Start of RECORDS
@[simp] theorem State.modVisitor_stage (s : State) (v : Nat) (f : Visitor → Visitor) : (s.modVisitor v f).stage = s.stage := rfl
@[simp] theorem State.modVisitor_wdReset (s : State) (v : Nat) (f : Visitor → Visitor) : (s.modVisitor v f).wdReset = s.wdReset := rfl
@[simp] theorem State.modVisitor_cmdAddr (s : State) (v : Nat) (f : Visitor → Visitor) : (s.modVisitor v f).cmdAddr = s.cmdAddr := rfl
@[simp] theorem State.modVisitor_cmdBusy (s : State) (v : Nat) (f : Visitor → Visitor) : (s.modVisitor v f).cmdBusy = s.cmdBusy := rfl
@[simp] theorem State.modVisitor_derr (s : State) (v : Nat) (f : Visitor → Visitor) : (s.modVisitor v f).derr = s.derr := rfl
@[simp] theorem State.modVisitor_cmd (s : State) (v : Nat) (f : Visitor → Visitor) : (s.modVisitor v f).cmd = s.cmd := rfl
@[simp] theorem State.modVisitor_cmdBegun (s : State) (v : Nat) (f : Visitor → Visitor) : (s.modVisitor v f).cmdBegun = s.cmdBegun := rfl
@[simp] theorem State.modVisitor_cmdWait (s : State) (v : Nat) (f : Visitor → Visitor) : (s.modVisitor v f).cmdWait = s.cmdWait := rfl
@[simp] theorem State.modVisitor_meas (s : State) (v : Nat) (f : Visitor → Visitor) : (s.modVisitor v f).meas = s.meas := rfl
@[simp] theorem State.modVisitor_wdTime (s : State) (v : Nat) (f : Visitor → Visitor) : (s.modVisitor v f).wdTime = s.wdTime := rfl
@[simp] theorem State.modVisitor_node (s : State) (v : Nat) (f : Visitor → Visitor) : (s.modVisitor v f).node = s.node := rfl
@[simp] theorem State.modVisitor_pwrCap (s : State) (v : Nat) (f : Visitor → Visitor) : (s.modVisitor v f).pwrCap = s.pwrCap := rfl
@[simp] theorem State.modVisitor_limitsLocked (s : State) (v : Nat) (f : Visitor → Visitor) : (s.modVisitor v f).limitsLocked = s.limitsLocked := rfl
@[simp] theorem State.modVisitor_keyFuse (s : State) (v : Nat) (f : Visitor → Visitor) : (s.modVisitor v f).keyFuse = s.keyFuse := rfl
@[simp] theorem State.modVisitor_thermal (s : State) (v : Nat) (f : Visitor → Visitor) : (s.modVisitor v f).thermal = s.thermal := rfl
@[simp] theorem State.modVisitor_powered (s : State) (v : Nat) (f : Visitor → Visitor) : (s.modVisitor v f).powered = s.powered := rfl
@[simp] theorem State.modVisitor_fused (s : State) (v : Nat) (f : Visitor → Visitor) : (s.modVisitor v f).fused = s.fused := rfl
@[simp] theorem State.modVisitor_fuse (s : State) (v : Nat) (f : Visitor → Visitor) : (s.modVisitor v f).fuse = s.fuse := rfl
@[simp] theorem State.modVisitor_time (s : State) (v : Nat) (f : Visitor → Visitor) : (s.modVisitor v f).time = s.time := rfl
@[simp] theorem State.modVisitor_period (s : State) (v : Nat) (f : Visitor → Visitor) : (s.modVisitor v f).period = s.period := rfl
@[simp] theorem State.modVisitor_irqs (s : State) (v : Nat) (f : Visitor → Visitor) : (s.modVisitor v f).irqs = s.irqs := rfl
@[simp] theorem State.modVisitor_parts (s : State) (v : Nat) (f : Visitor → Visitor) : (s.modVisitor v f).parts = s.parts := rfl
@[simp] theorem State.modVisitor_dies (s : State) (v : Nat) (f : Visitor → Visitor) : (s.modVisitor v f).dies = s.dies := rfl
@[simp] theorem State.modVisitor_clusters (s : State) (v : Nat) (f : Visitor → Visitor) : (s.modVisitor v f).clusters = s.clusters := rfl
@[simp] theorem State.modVisitor_cores (s : State) (v : Nat) (f : Visitor → Visitor) : (s.modVisitor v f).cores = s.cores := rfl
@[simp] theorem State.modVisitor_ports (s : State) (v : Nat) (f : Visitor → Visitor) : (s.modVisitor v f).ports = s.ports := rfl
@[simp] theorem State.modVisitor_launches (s : State) (v : Nat) (f : Visitor → Visitor) : (s.modVisitor v f).launches = s.launches := rfl
@[simp] theorem State.modVisitor_gangs (s : State) (v : Nat) (f : Visitor → Visitor) : (s.modVisitor v f).gangs = s.gangs := rfl
@[simp] theorem State.modVisitor_teams (s : State) (v : Nat) (f : Visitor → Visitor) : (s.modVisitor v f).teams = s.teams := rfl
@[simp] theorem State.modVisitor_visitors (s : State) (v : Nat) (f : Visitor → Visitor) : (s.modVisitor v f).visitors = modifyAt s.visitors v f := rfl
@[simp] theorem State.modVisitor_caddySets (s : State) (v : Nat) (f : Visitor → Visitor) : (s.modVisitor v f).caddySets = s.caddySets := rfl
@[simp] theorem State.modVisitor_channel (s : State) (v : Nat) (f : Visitor → Visitor) : (s.modVisitor v f).channel = s.channel := rfl
@[simp] theorem State.modVisitor_fwd (s : State) (v : Nat) (f : Visitor → Visitor) : (s.modVisitor v f).fwd = s.fwd := rfl
@[simp] theorem State.modVisitor_arr (s : State) (v : Nat) (f : Visitor → Visitor) : (s.modVisitor v f).arr = s.arr := rfl
@[simp] theorem State.modVisitor_mem (s : State) (v : Nat) (f : Visitor → Visitor) : (s.modVisitor v f).mem = s.mem := rfl
@[simp] theorem State.modVisitor_hostMem (s : State) (v : Nat) (f : Visitor → Visitor) : (s.modVisitor v f).hostMem = s.hostMem := rfl
@[simp] theorem State.modVisitor_bad (s : State) (v : Nat) (f : Visitor → Visitor) : (s.modVisitor v f).bad = s.bad := rfl
@[simp] theorem State.modVisitor_nextId (s : State) (v : Nat) (f : Visitor → Visitor) : (s.modVisitor v f).nextId = s.nextId := rfl
@[simp] theorem State.modVisitor_agenda (s : State) (v : Nat) (f : Visitor → Visitor) : (s.modVisitor v f).agenda = s.agenda := rfl
@[simp] theorem State.modVisitor_rotor (s : State) (v : Nat) (f : Visitor → Visitor) : (s.modVisitor v f).rotor = s.rotor := rfl
@[simp] theorem State.modVisitor_cur (s : State) (v : Nat) (f : Visitor → Visitor) : (s.modVisitor v f).cur = s.cur := rfl
@[simp] theorem State.modVisitor_choice (s : State) (v : Nat) (f : Visitor → Visitor) : (s.modVisitor v f).choice = s.choice := rfl
@[simp] theorem State.modVisitor_observer (s : State) (v : Nat) (f : Visitor → Visitor) : (s.modVisitor v f).observer = s.observer := rfl
@[simp] theorem State.modVisitor_walks (s : State) (v : Nat) (f : Visitor → Visitor) : (s.modVisitor v f).walks = s.walks := rfl
@[simp] theorem State.modVisitor_touched (s : State) (v : Nat) (f : Visitor → Visitor) : (s.modVisitor v f).touched = s.touched := rfl
@[simp] theorem State.modVisitor_freeCtr (s : State) (v : Nat) (f : Visitor → Visitor) : (s.modVisitor v f).freeCtr = s.freeCtr := rfl
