/-- A scratchpad load of which lanes 0 to 15 have finished. -/
def slot0 (h : Option Hold) (traps : List (Nat × Cause × DWord)) (faulted : Mask) : Slot :=
  { i := vldsI, block := 0, lpc := 3, chainHead := 3, eff := Mask.full 32, done := Mask.full 16, flying := 0, faulted := faulted,
    ops := (List.range 32).map (fun l => { lane := l, a := BitVec.ofNat 64 (4 * l), b := 0, c := 0, data := [] }),
    parts := [], traps := traps, sseq := 0, hold := h, latch := false, fmt := 0, rkey := 0, migctl := 0 }

def retryHold : Hold := { cause := .page, addr := 0, write := false, exec := false, seq := some 0, res := some .retry }

/-- The team with the slot in the last place of its operand log. -/
def logged (k : Slot) : State := { stPad { L0 with oplog := L0.oplog.set 3 (some k) } with cur := .l 0 }

/-- What LaneReturns asks of lane 16 of a slot of team 0, whose access `e` has arrived. -/
def returning (s : State) (e : Entry) (k : Slot) : Prop :=
  ready s 0 e ∧ isPlace s e.dest ∧ (s.team 0).oplog[3]? = some (some k) ∧ s.teams[0]?.isSome ∧
    (k.ops.find? (fun y => y.lane == 16)).isSome ∧
    ∃ C, s.retCtx (.l 0) k = some C ∧ 16 < C.w ∧ k.eff.getLsbD 16 = true ∧ k.done.getLsbD 16 = false ∧
      C.regCheck (touch k.i (s.softD 0 k.i)) = none ∧ dstReg (lCode k.i).2.d ≠ some .prc ∧ s.bad = []

/-- A load, an elastic load of the empty value, a soft load of one element. -/
theorem test_wit_LaneReturns :
    (let k := slot0 none [] 0
     let e := ent (.load 4) (.slot 0 3 16 0) 0xFFC
     let s := { logged k with arr := e :: [] }
     returning s e k ∧ (memOpOf k.i).map (fun m => (m.elastic, m.n)) = some (false, 4) ∧
       4 ≤ (partsOf (k.parts ++ [{ lane := 16, off := 0, bytes := (memAt s e.dest).readN e.addr 4 }]) 16).length) ∧
    (let f : LF := { ty := .ef, d := .r (.v 5), a := .reg (.v 2) }
     let k := { slot0 none [] 0 with i := .eldn f }
     let e := ent (.load 4) (.slot 0 3 16 0) 0xFFC
     let s := { logged k with arr := e :: [] }
     let hs := (List.range 16).map (fun i => natAt ((memAt s e.dest).readN e.addr 4) (2 * i) 2)
     returning s e k ∧ eLen hs = 2) ∧
    (let k := { slot0 none [] 0 with i := .softLd sfD, ops := { lane := 16, a := 0, b := 0, c := 0, data := [0, 0] } :: [] }
     let e := ent (.softLd 0 4) (.soft 0 3 16 0) 0xFFC
     let s := { stCad { L0 with oplog := L0.oplog.set 3 (some k) } cad with cur := .l 0, arr := e :: [] }
     returning s e k ∧ s.caddyOf 0 0 = some (0, cad) ∧ sfD.sub.toNat % 8 = 0 ∧ cad.d = 1) := by
  unfold returning ready
  exact ⟨⟨⟨⟨rfl, by decide +kernel, by decide +kernel, by decide +kernel⟩, .inr (.inr ⟨0, rfl, rfl⟩), rfl, rfl, by decide +kernel, _, rfl,
      by decide +kernel, by decide +kernel, by decide +kernel, by decide +kernel, by decide +kernel, rfl⟩, by decide +kernel, by decide +kernel⟩,
    ⟨⟨⟨rfl, by decide +kernel, by decide +kernel, by decide +kernel⟩, .inr (.inr ⟨0, rfl, rfl⟩), rfl, rfl, by decide +kernel, _, rfl,
      by decide +kernel, by decide +kernel, by decide +kernel, by decide +kernel, by decide +kernel, rfl⟩, by decide +kernel⟩,
    ⟨⟨rfl, by decide +kernel, by decide +kernel, by decide +kernel⟩, .inr (.inr ⟨0, rfl, rfl⟩), rfl, rfl, by decide +kernel, _, rfl,
      by decide +kernel, by decide +kernel, by decide +kernel, by decide +kernel, by decide +kernel, rfl⟩, rfl, by decide +kernel, rfl⟩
End of RECORDS
Quote the data above from the line containing "s.wdTime := rfl" to the line containing "s.keyFuse := rfl", inclusive, and stop.

OUTPUT OF THE TASK:
@[simp] theorem State.modVisitor_wdTime (s : State) (v : Nat) (f : Visitor → Visitor) : (s.modVisitor v f).wdTime = s.wdTime := rfl
@[simp] theorem State.modVisitor_node (s : State) (v : Nat) (f : Visitor → Visitor) : (s.modVisitor v f).node = s.node := rfl
@[simp] theorem State.modVisitor_pwrCap (s : State) (v : Nat) (f : Visitor → Visitor) : (s.modVisitor v f).pwrCap = s.pwrCap := rfl
@[simp] theorem State.modVisitor_limitsLocked (s : State) (v : Nat) (f : Visitor → Visitor) : (s.modVisitor v f).limitsLocked = s.limitsLocked := rfl
@[simp] theorem State.modVisitor_keyFuse (s : State) (v : Nat) (f : Visitor → Visitor) : (s.modVisitor v f).keyFuse = s.keyFuse := rfl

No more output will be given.